▶ [What is expected]:
What lines in the listing below hold the string "condition"? Please copy them out.

##### Data provided

/-! ### Cores of a mask are changed -/

@[simp] theorem Cluster.onCores_pc (k : Cluster) (m : BitVec 256) (f : Nat → Core → Core) : (k.onCores m f).pc = k.pc := rfl
@[simp] theorem Cluster.onCores_s (k : Cluster) (m : BitVec 256) (f : Nat → Core → Core) : (k.onCores m f).s = k.s := rfl
@[simp] theorem Cluster.onCores_b (k : Cluster) (m : BitVec 256) (f : Nat → Core → Core) : (k.onCores m f).b = k.b := rfl
@[simp] theorem Cluster.onCores_e (k : Cluster) (m : BitVec 256) (f : Nat → Core → Core) : (k.onCores m f).e = k.e := rfl
@[simp] theorem Cluster.onCores_lc (k : Cluster) (m : BitVec 256) (f : Nat → Core → Core) : (k.onCores m f).lc = k.lc := rfl
@[simp] theorem Cluster.onCores_loops (k : Cluster) (m : BitVec 256) (f : Nat → Core → Core) : (k.onCores m f).loops = k.loops := rfl
@[simp] theorem Cluster.onCores_rrbv (k : Cluster) (m : BitVec 256) (f : Nat → Core → Core) : (k.onCores m f).rrbv = k.rrbv := rfl
@[simp] theorem Cluster.onCores_rrbp (k : Cluster) (m : BitVec 256) (f : Nat → Core → Core) : (k.onCores m f).rrbp = k.rrbp := rfl
@[simp] theorem Cluster.onCores_gqctl (k : Cluster) (m : BitVec 256) (f : Nat → Core → Core) : (k.onCores m f).gqctl = k.gqctl := rfl
@[simp] theorem Cluster.onCores_slipmax (k : Cluster) (m : BitVec 256) (f : Nat → Core → Core) : (k.onCores m f).slipmax = k.slipmax := rfl
@[simp] theorem Cluster.onCores_holdmax (k : Cluster) (m : BitVec 256) (f : Nat → Core → Core) : (k.onCores m f).holdmax = k.holdmax := rfl
@[simp] theorem Cluster.onCores_cmsk (k : Cluster) (m : BitVec 256) (f : Nat → Core → Core) : (k.onCores m f).cmsk = k.cmsk := rfl
@[simp] theorem Cluster.onCores_dt (k : Cluster) (m : BitVec 256) (f : Nat → Core → Core) : (k.onCores m f).dt = k.dt := rfl
@[simp] theorem Cluster.onCores_trapcause (k : Cluster) (m : BitVec 256) (f : Nat → Core → Core) : (k.onCores m f).trapcause = k.trapcause := rfl
@[simp] theorem Cluster.onCores_trappc (k : Cluster) (m : BitVec 256) (f : Nat → Core → Core) : (k.onCores m f).trappc = k.trappc := rfl
@[simp] theorem Cluster.onCores_trapdt (k : Cluster) (m : BitVec 256) (f : Nat → Core → Core) : (k.onCores m f).trapdt = k.trapdt := rfl
@[simp] theorem Cluster.onCores_trapopc (k : Cluster) (m : BitVec 256) (f : Nat → Core → Core) : (k.onCores m f).trapopc = k.trapopc := rfl
@[simp] theorem Cluster.onCores_traphnd (k : Cluster) (m : BitVec 256) (f : Nat → Core → Core) : (k.onCores m f).traphnd = k.traphnd := rfl
@[simp] theorem Cluster.onCores_errinj (k : Cluster) (m : BitVec 256) (f : Nat → Core → Core) : (k.onCores m f).errinj = k.errinj := rfl
@[simp] theorem Cluster.onCores_lvlix (k : Cluster) (m : BitVec 256) (f : Nat → Core → Core) : (k.onCores m f).lvlix = k.lvlix := rfl
@[simp] theorem Cluster.onCores_delay (k : Cluster) (m : BitVec 256) (f : Nat → Core → Core) : (k.onCores m f).delay = k.delay := rfl
@[simp] theorem Cluster.onCores_linkPend (k : Cluster) (m : BitVec 256) (f : Nat → Core → Core) : (k.onCores m f).linkPend = k.linkPend := rfl
@[simp] theorem Cluster.onCores_nopLeft (k : Cluster) (m : BitVec 256) (f : Nat → Core → Core) : (k.onCores m f).nopLeft = k.nopLeft := rfl
@[simp] theorem Cluster.onCores_next (k : Cluster) (m : BitVec 256) (f : Nat → Core → Core) : (k.onCores m f).next = k.next := rfl
@[simp] theorem Cluster.onCores_hc (k : Cluster) (m : BitVec 256) (f : Nat → Core → Core) : (k.onCores m f).hc = k.hc := rfl
@[simp] theorem Cluster.onCores_win (k : Cluster) (m : BitVec 256) (f : Nat → Core → Core) : (k.onCores m f).win = k.win := rfl
@[simp] theorem Cluster.onCores_fetches (k : Cluster) (m : BitVec 256) (f : Nat → Core → Core) : (k.onCores m f).fetches = k.fetches := rfl
@[simp] theorem Cluster.onCores_fetchFault (k : Cluster) (m : BitVec 256) (f : Nat → Core → Core) : (k.onCores m f).fetchFault = k.fetchFault := rfl
@[simp] theorem Cluster.onCores_simg (k : Cluster) (m : BitVec 256) (f : Nat → Core → Core) : (k.onCores m f).simg = k.simg := rfl
@[simp] theorem Cluster.onCores_tmw (k : Cluster) (m : BitVec 256) (f : Nat → Core → Core) : (k.onCores m f).tmw = k.tmw := rfl
@[simp] theorem Cluster.onCores_ftw (k : Cluster) (m : BitVec 256) (f : Nat → Core → Core) : (k.onCores m f).ftw = k.ftw := rfl
@[simp] theorem Cluster.onCores_pend (k : Cluster) (m : BitVec 256) (f : Nat → Core → Core) : (k.onCores m f).pend = k.pend := rfl
@[simp] theorem Cluster.onCores_cps (k : Cluster) (m : BitVec 256) (f : Nat → Core → Core) : (k.onCores m f).cps = k.cps := rfl
@[simp] theorem Cluster.onCores_holds (k : Cluster) (m : BitVec 256) (f : Nat → Core → Core) : (k.onCores m f).holds = k.holds := rfl
@[simp] theorem Cluster.onCores_slip (k : Cluster) (m : BitVec 256) (f : Nat → Core → Core) : (k.onCores m f).slip = k.slip := rfl
@[simp] theorem Cluster.onCores_frozenPre (k : Cluster) (m : BitVec 256) (f : Nat → Core → Core) : (k.onCores m f).frozenPre = k.frozenPre := rfl
@[simp] theorem Cluster.onCores_halted (k : Cluster) (m : BitVec 256) (f : Nat → Core → Core) : (k.onCores m f).halted = k.halted := rfl
@[simp] theorem Cluster.onCores_freezeCt (k : Cluster) (m : BitVec 256) (f : Nat → Core → Core) : (k.onCores m f).freezeCt = k.freezeCt := rfl
@[simp] theorem Cluster.onCores_maint (k : Cluster) (m : BitVec 256) (f : Nat → Core → Core) : (k.onCores m f).maint = k.maint := rfl
@[simp] theorem Cluster.onCores_dbg (k : Cluster) (m : BitVec 256) (f : Nat → Core → Core) : (k.onCores m f).dbg = k.dbg := rfl
@[simp] theorem Cluster.onCores_throttle (k : Cluster) (m : BitVec 256) (f : Nat → Core → Core) : (k.onCores m f).throttle = k.throttle := rfl
@[simp] theorem Cluster.onCores_handler (k : Cluster) (m : BitVec 256) (f : Nat → Core → Core) : (k.onCores m f).handler = k.handler := rfl
@[simp] theorem Cluster.onCores_ports (k : Cluster) (m : BitVec 256) (f : Nat → Core → Core) : (k.onCores m f).ports = k.ports := rfl
@[simp] theorem Cluster.onCores_groups (k : Cluster) (m : BitVec 256) (f : Nat → Core → Core) : (k.onCores m f).groups = k.groups := rfl
@[simp] theorem Cluster.onCores_lastD (k : Cluster) (m : BitVec 256) (f : Nat → Core → Core) : (k.onCores m f).lastD = k.lastD := rfl
@[simp] theorem Cluster.onCores_lastMchk (k : Cluster) (m : BitVec 256) (f : Nat → Core → Core) : (k.onCores m f).lastMchk = k.lastMchk := rfl
@[simp] theorem Cluster.onCores_lastBf (k : Cluster) (m : BitVec 256) (f : Nat → Core → Core) : (k.onCores m f).lastBf = k.lastBf := rfl
@[simp] theorem Cluster.onCores_preReq (k : Cluster) (m : BitVec 256) (f : Nat → Core → Core) : (k.onCores m f).preReq = k.preReq := rfl
@[simp] theorem Cluster.onCores_run (k : Cluster) (m : BitVec 256) (f : Nat → Core → Core) : (k.onCores m f).run = k.run := rfl
@[simp] theorem Cluster.onCores_prevCtx (k : Cluster) (m : BitVec 256) (f : Nat → Core → Core) : (k.onCores m f).prevCtx = k.prevCtx := rfl
@[simp] theorem Cluster.onCores_tts (k : Cluster) (m : BitVec 256) (f : Nat → Core → Core) : (k.onCores m f).tts = k.tts := rfl
@[simp] theorem Cluster.onCores_clock (k : Cluster) (m : BitVec 256) (f : Nat → Core → Core) : (k.onCores m f).clock = k.clock := rfl
@[simp] theorem Cluster.onCores_clockAcc (k : Cluster) (m : BitVec 256) (f : Nat → Core → Core) : (k.onCores m f).clockAcc = k.clockAcc := rfl
@[simp] theorem Cluster.onCores_ticks (k : Cluster) (m : BitVec 256) (f : Nat → Core → Core) : (k.onCores m f).ticks = k.ticks := rfl
@[simp] theorem Cluster.onCores_inService (k : Cluster) (m : BitVec 256) (f : Nat → Core → Core) : (k.onCores m f).inService = k.inService := rfl
@[simp] theorem Cluster.onCores_tm (k : Cluster) (m : BitVec 256) (f : Nat → Core → Core) : (k.onCores m f).tm = k.tm := rfl
@[simp] theorem Cluster.onCores_tmDirty (k : Cluster) (m : BitVec 256) (f : Nat → Core → Core) : (k.onCores m f).tmDirty = k.tmDirty := rfl
@[simp] theorem Cluster.onCores_buf (k : Cluster) (m : BitVec 256) (f : Nat → Core → Core) : (k.onCores m f).buf = k.buf := rfl
@[simp] theorem Cluster.onCores_active (k : Cluster) (m : BitVec 256) (f : Nat → Core → Core) : (k.onCores m f).active = k.active := rfl
@[simp] theorem Cluster.onCores_lastStart (k : Cluster) (m : BitVec 256) (f : Nat → Core → Core) : (k.onCores m f).lastStart = k.lastStart := rfl
@[simp] theorem Cluster.onCores_lastStream (k : Cluster) (m : BitVec 256) (f : Nat → Core → Core) : (k.onCores m f).lastStream = k.lastStream := rfl
@[simp] theorem Cluster.onCores_doneCmds (k : Cluster) (m : BitVec 256) (f : Nat → Core → Core) : (k.onCores m f).doneCmds = k.doneCmds := rfl
@[simp] theorem Cluster.onCores_nextCmd (k : Cluster) (m : BitVec 256) (f : Nat → Core → Core) : (k.onCores m f).nextCmd = k.nextCmd := rfl
@[simp] theorem Cluster.onCores_addrQ (k : Cluster) (m : BitVec 256) (f : Nat → Core → Core) : (k.onCores m f).addrQ = k.addrQ := rfl
@[simp] theorem Cluster.onCores_unclaimed (k : Cluster) (m : BitVec 256) (f : Nat → Core → Core) : (k.onCores m f).unclaimed = k.unclaimed := rfl
@[simp] theorem Cluster.onCores_egen (k : Cluster) (m : BitVec 256) (f : Nat → Core → Core) : (k.onCores m f).egen = k.egen := rfl
@[simp] theorem Cluster.onCores_winW (k : Cluster) (m : BitVec 256) (f : Nat → Core → Core) : (k.onCores m f).winW = k.winW := rfl
@[simp] theorem Cluster.onCores_inits (k : Cluster) (m : BitVec 256) (f : Nat → Core → Core) : (k.onCores m f).inits = k.inits := rfl
@[simp] theorem Cluster.onCores_parrs (k : Cluster) (m : BitVec 256) (f : Nat → Core → Core) : (k.onCores m f).parrs = k.parrs := rfl
@[simp] theorem Cluster.onCores_penUpds (k : Cluster) (m : BitVec 256) (f : Nat → Core → Core) : (k.onCores m f).penUpds = k.penUpds := rfl
@[simp] theorem Cluster.onCores_posted (k : Cluster) (m : BitVec 256) (f : Nat → Core → Core) : (k.onCores m f).posted = k.posted := rfl
@[simp] theorem Cluster.onCores_grpFault (k : Cluster) (m : BitVec 256) (f : Nat → Core → Core) : (k.onCores m f).grpFault = k.grpFault := rfl
@[simp] theorem Cluster.onCores_nextPost (k : Cluster) (m : BitVec 256) (f : Nat → Core → Core) : (k.onCores m f).nextPost = k.nextPost := rfl
@[simp] theorem Cluster.onCores_relAfter (k : Cluster) (m : BitVec 256) (f : Nat → Core → Core) : (k.onCores m f).relAfter = k.relAfter := rfl
@[simp] theorem Cluster.onCores_relFence (k : Cluster) (m : BitVec 256) (f : Nat → Core → Core) : (k.onCores m f).relFence = k.relFence := rfl
@[simp] theorem Cluster.onCores_relaxed (k : Cluster) (m : BitVec 256) (f : Nat → Core → Core) : (k.onCores m f).relaxed = k.relaxed := rfl
@[simp] theorem Cluster.onCores_upd (k : Cluster) (m : BitVec 256) (f : Nat → Core → Core) : (k.onCores m f).upd = k.upd := rfl
@[simp] theorem Cluster.onCores_far (k : Cluster) (m : BitVec 256) (f : Nat → Core → Core) : (k.onCores m f).far = k.far := rfl
@[simp] theorem Cluster.onCores_penAcc (k : Cluster) (m : BitVec 256) (f : Nat → Core → Core) : (k.onCores m f).penAcc = k.penAcc := rfl
@[simp] theorem Cluster.onCores_penVc (k : Cluster) (m : BitVec 256) (f : Nat → Core → Core) : (k.onCores m f).penVc = k.penVc := rfl
@[simp] theorem Cluster.onCores_drains (k : Cluster) (m : BitVec 256) (f : Nat → Core → Core) : (k.onCores m f).drains = k.drains := rfl
@[simp] theorem Cluster.onCores_vc (k : Cluster) (m : BitVec 256) (f : Nat → Core → Core) : (k.onCores m f).vc = k.vc := rfl
@[simp] theorem Cluster.onCores_tlb (k : Cluster) (m : BitVec 256) (f : Nat → Core → Core) : (k.onCores m f).tlb = k.tlb := rfl
@[simp] theorem Cluster.onCores_ending (k : Cluster) (m : BitVec 256) (f : Nat → Core → Core) : (k.onCores m f).ending = k.ending := rfl
@[simp] theorem Cluster.onCores_rft (k : Cluster) (m : BitVec 256) (f : Nat → Core → Core) : (k.onCores m f).rft = k.rft := rfl
@[simp] theorem Cluster.onCores_issued (k : Cluster) (m : BitVec 256) (f : Nat → Core → Core) : (k.onCores m f).issued = k.issued := rfl
@[simp] theorem Cluster.onCores_hurt (k : Cluster) (m : BitVec 256) (f : Nat → Core → Core) : (k.onCores m f).hurt = k.hurt := rfl
@[simp] theorem Cluster.onCores_holdFault (k : Cluster) (m : BitVec 256) (f : Nat → Core → Core) : (k.onCores m f).holdFault = k.holdFault := rfl
@[simp] theorem Cluster.onCores_soft (k : Cluster) (m : BitVec 256) (f : Nat → Core → Core) : (k.onCores m f).soft = k.soft := rfl
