-- ==== Sys2Proof/Tests/Slice0.lean ====
section
/-!
SUPPORT. Tests: ill-formed terms are refused, words of the encoding tables decode to what they stand for, single steps, and for each statement
with hypotheses a state and operands that meet them.
-/
namespace Sys2Proof.Tests
open Sys2Proof Sys2Proof.Machine
set_option Elab.async false

/-! ### Ill-formed terms -/

def v0 : VSrc := ⟨0#6, 0#2⟩
/-- Control fields that are reserved: mirror with width 1024 (R94). -/
def badCtl : VCtl := ⟨.w1024, true, 0#4⟩
def okCtl : VCtl := ⟨.w1024, false, 0#4⟩
/-- A scope with neither ACQ nor REL (Table 13-2). -/
def badX : XOps := ⟨0#4, 0#5, 0#16, 0#12, 0#5, 0#5, false, false, .die, false⟩
def okX : XOps := ⟨0#4, 0#5, 0#16, 0#12, 0#5, 0#5, false, false, .cluster, false⟩
def peerNone : PeerEx := ⟨1#12, 0#12, 0#3⟩
def chunk0 : ChunkEx := ⟨0#12, .none, 0#4, 0#3⟩
def peer0 : PeerEx := ⟨0#12, 0#12, 0#3⟩

theorem test_wf_scalar : (Instr.wf (.fop .not 0#3 0#3 7#3) || Instr.wf (.nopn 0#21) || Instr.wf (.loop 0#16) ||
    Instr.wf (.atom .add true true true .none .cluster 0#5 0#5 0#5) || Instr.wf (.atom .cas false true false .none .cluster 0#5 0#5 0#5) ||
    Instr.wf (.atom .add false true false .none .cluster 1#5 0#5 0#5) || Instr.wf (.srr 0#5 9#12) || Instr.wf (.srw 0x60#12 0#5)) = false := by decide
theorem test_wf_load : (Instr.wf (.vlds 0#6 0#4 0#4 none 0#6) || Instr.wf (.vupd .xor .f32 v0 0#4 0#4 0#4)) = false := by decide
theorem test_wf_vector : (Instr.wf (.vadd badCtl .w8 false false 0#6 v0 v0) || Instr.wf (.vred badCtl (.int .add .w8) 0#6 v0) ||
    Instr.wf (.vred okCtl (.int .fadd .w8) 0#6 v0) || Instr.wf (.vscan badCtl (.fp .fmax .f32) true 0#6 v0) ||
    Instr.wf (.vscan okCtl (.fp .add .f32) true 0#6 v0) || Instr.wf (.vmov okCtl .w8 1#6 63#6 v0) || Instr.wf (.vmov okCtl .w8 1#6 0#6 ⟨63#6, 0#2⟩) ||
    Instr.wf (.vmov badCtl .w8 0#6 0#6 v0) || Instr.wf (.vchk .w1024 true .f32 false 0#5 0#4 v0 v0)) = false := by decide
theorem test_wf_array : (Instr.wf (.mdrnk 0#2 (.ft 0#3) 0#6 15#4 false .max 63 2#5 0#6) ||
    Instr.wf (.mdrnk 0#2 (.ft 0#3) 0#6 0#4 false .max 3 3#5 1#6) || Instr.wf (.mdrnk 0#2 (.ft 0#3) 63#6 0#4 false .max 3 0#5 0#6)) = false := by decide
theorem test_wf_copy : (Instr.wf (.xld badX) || Instr.wf (.xpsh true 0#5 1#5) || Instr.wf (.xfil true badX) || Instr.wf (.xcol 0#4 badX) ||
    Instr.wf (.xcol 0#4 { okX with sq := 1#12 }) || Instr.wf (.xcol 0#4 { okX with tm := 1#4 }) || Instr.wf (.xfen { okX with sq := 1#12 }) ||
    Instr.wf (.xfen { okX with sa := 1#5 }) || Instr.wf (.xfen { okX with sb := 1#5 }) || Instr.wf (.xfen badX) || Instr.wf (.xcan true 1#12)) = false := by
  decide
theorem test_wf_rest : (Instr.wf (.dfrw 0#3 ⟨63#6, 0#2⟩) || Instr.wf (.send false true chunk0 peerNone) ||
    Instr.wf (.rrs .add false false true chunk0 peerNone) || Instr.wf (.sig true 0#6 ⟨0#12, 1#12, 0#3⟩) || Instr.wf (.waits 0#6 0#16)) = false := by decide
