/-- Where the units of a class begin in the state's vectors of units. -/
def unitBase : Cls → Nat
  | .dev => 0 | .hrx => 1 | .htx => 17 | .ltx => 33 | .lrx => 41 | .grp => 49 | .fec => 57 | .seal => 65
  | .cal => 73 | .mon => 74 | .thm => 99 | .bist => 136 | .perf => 214 | .mbx => 278 | .mem => 296 | .tst => 297

/-- The place of an instance in its class. -/
def slotOf (c : Cls) (i : Nat) : Nat :=
  match c with
  | .mon => if i = 0xFE then 24 else i
  | .thm => if i = 0x60 then 36 else if 0x40 ≤ i then i - 0x40 + 24 else i
  | .mbx => (instances .mbx).findIdx (· == i)
  | _ => i

/-- The index of a unit. -/
def uix (c : Cls) (i : Nat) : Fin 321 := Fin.ofNat 321 (unitBase c + slotOf c i)

/-- Every class, in the order of its code. -/
def classes : List Cls :=
  [.dev, .hrx, .htx, .ltx, .lrx, .grp, .fec, .seal, .cal, .mon, .thm, .bist, .perf, .mbx, .mem, .tst]

/-- Every unit, in the order of the state's vectors of units. -/
def unitTable : List (Cls × Nat) := classes.flatMap fun c => (instances c).map fun i => (c, i)

/-- R50, R411: class and instance as one word. -/
def unitWord (c : Cls) (i : Nat) : Word := pk [(i, 0), (clsCode c, 12)]

def State.unit (s : State) (c : Cls) (i : Nat) : UnitSet := s.units[uix c i]

def State.admin (s : State) (c : Cls) (i : Nat) : Admin := (s.unit c i).admin

def State.recOf (s : State) (c : Cls) (i : Nat) : UnitRec := s.obs.recs[uix c i]

def State.setAdmin (s : State) (c : Cls) (i : Nat) (a : Admin) : State :=
  { s with units := upd s.units (uix c i) fun u => { u with admin := a } }

/-- ADMIN UP or TEST. -/
def State.isUp (s : State) (c : Cls) (i : Nat) : Bool := s.admin c i != .down

def Admin.code : Admin → Nat
  | .down => 0 | .up => 1 | .test => 2

def Oper.code : Oper → Nat
  | .off => 0 | .selftest => 1 | .acquiring => 2 | .up => 3 | .degraded => 4 | .failed => 5

def Oper.carries : Oper → Bool
  | .up | .degraded => true
  | .off | .selftest | .acquiring | .failed => false

def DevState.code : DevState → Nat
  | .boot => 0 | .ready => 1 | .config => 2 | .active => 3 | .sleep => 4 | .maint => 5 | .shutdown => 6 | .off => 7

/-! ## Free values -/

/-- A value the spec leaves open, and the state with the next one (entry 9). -/
def State.freeWord (s : State) : Word := Config.freeWord s.free

def State.useFree (s : State) : State := { s with free := s.free + 1 }

/-! ## Events and counters -/

/-- R70, R288, R328: a condition occurs: it fires triggers and signals whatever the mask; it is queued when its code is
enabled and the queue is not full. -/
def Obs.raise (o : Obs) (mask : BitVec 256) (e : Entry) : Obs :=
  let q := mask.getLsbD e.code
  let full := decide (256 ≤ o.queue.length)
  { o with
    fired := (e.cls, e.inst, e.code) :: o.fired
    queue := if q && !full then o.queue ++ [e] else o.queue
    queued := if q && !full then sat64 (o.queued + 1) else o.queued
    lost := if q && full then sat32 (o.lost + 1) else o.lost }

/-- R25, R38, R81: MC or the boot ROM runs, so records are kept and events can be queued. -/
def State.mcRuns (s : State) : Bool :=
  s.power.powered && !s.power.inReset && !s.power.mcSilent &&
    (match s.power.dev with
     | .off | .boot | .shutdown => false
     | .ready | .config | .active | .sleep | .maint => true)

/-- R71, R288: raise an event of a unit now. MC owns the event queue; without it the condition still fires triggers. -/
def State.raise (s : State) (c : Cls) (i code : Nat) (arg : Word) : State :=
  { s with
    obs :=
      if s.mcRuns then
        s.obs.raise (s.unit c i).mask { code := code, cls := c, inst := i, arg := arg, time := s.now }
      else { s.obs with fired := (c, i, code) :: s.obs.fired } }

/-- Raise an event only under a condition. -/
def State.raiseIf (s : State) (b : Bool) (c : Cls) (i code : Nat) (arg : Word) : State :=
  { s with obs := if b then (s.raise c i code arg).obs else s.obs }

/-! ## Islands and domains -/

/-- The islands a unit lies in or acts through (entry 16). -/
def unitIslands : Cls → Nat → List Nat
  | .dev, _ | .perf, _ | .mbx, _ => [72]
  | .hrx, n => [32 + n]
  | .htx, n => [48 + n]
  | .ltx, l => [16 + l, 24 + l]
  | .lrx, l => [l, 8 + l]
  | .grp, _ | .fec, _ => [64, 65, 66, 67]
  | .seal, _ => [68, 69]
  | .cal, _ => [73]
  | .mon, i => if i = 0xFE then [77] else if i < 16 then [32 + i, 75] else [i - 16, i - 8, 75]
  | .thm, _ => [77]
  | .bist, _ => []
  | .mem, _ => [74]
  | .tst, i => if i < 16 then [32 + i, 48 + i] else [i - 16, i - 8, i, i + 8]

/-- R25, R373: an island is powered; AON (77) with the device. -/
def State.islandOn (s : State) (i : Nat) : Bool :=
  s.power.powered && (i == 77 || s.dom.powered.getLsbD i)

/-- R354: the island is queued for, in, or being re-initialised after a self-test. -/
def State.underTest (s : State) (i : Nat) : Bool := s.bist[Fin.ofNat 78 i].phase != .idle

/-- R354: the island is isolated: from step 3 to the end of step 5. -/
def State.isolated (s : State) (i : Nat) : Bool :=
  match s.bist[Fin.ofNat 78 i].phase with
  | .running | .reinit => true
  | .idle | .queued => false

/-- R25, R358: the island is FAILED. -/
def State.islandFailed (s : State) (i : Nat) : Bool := s.dom.failed.getLsbD i

def State.islandHeld (s : State) (i : Nat) : Bool := s.bist[Fin.ofNat 78 i].held

/-- R322: the unit's islands count: on and not under test. -/
def State.live (s : State) (c : Cls) (i : Nat) : Bool :=
  (unitIslands c i).all fun k => s.islandOn k && !s.underTest k

/-- R322: counter `k` of a unit rises by `n`, up to 2^64 - 1, while its island is on and not under test. -/
def State.count (s : State) (c : Cls) (i : Nat) (k : Fin 9) (n : Nat := 1) : State :=
  { s with
    stats :=
      if s.live c i then
        upd s.stats (uix c i) fun t => { t with vals := upd t.vals k fun v => sat64 (v + n) }
      else s.stats }

/-! ## Fuse words (R360, R361) -/

/-- R360: the words that Wilrath programs. -/
def factoryWord (a : Nat) : Bool :=
  (decide (0x010 ≤ a) && decide (a < 0x020)) || (decide (0x0C0 ≤ a) && decide (a < 0x100)) ||
  (decide (0x220 ≤ a) && decide (a < 0x510))

def blankWord : FuseWord :=
  { data := 0, committed := false, corrected := false, uncorrectable := false, blank := true }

##########

▶ [Response area]:
/-- R70, R288, R328: a condition occurs: it fires triggers and signals whatever the mask; it is queued when its code is
/-- R71, R288: raise an event of a unit now. MC owns the event queue; without it the condition still fires triggers. -/
/-- Raise an event only under a condition. -/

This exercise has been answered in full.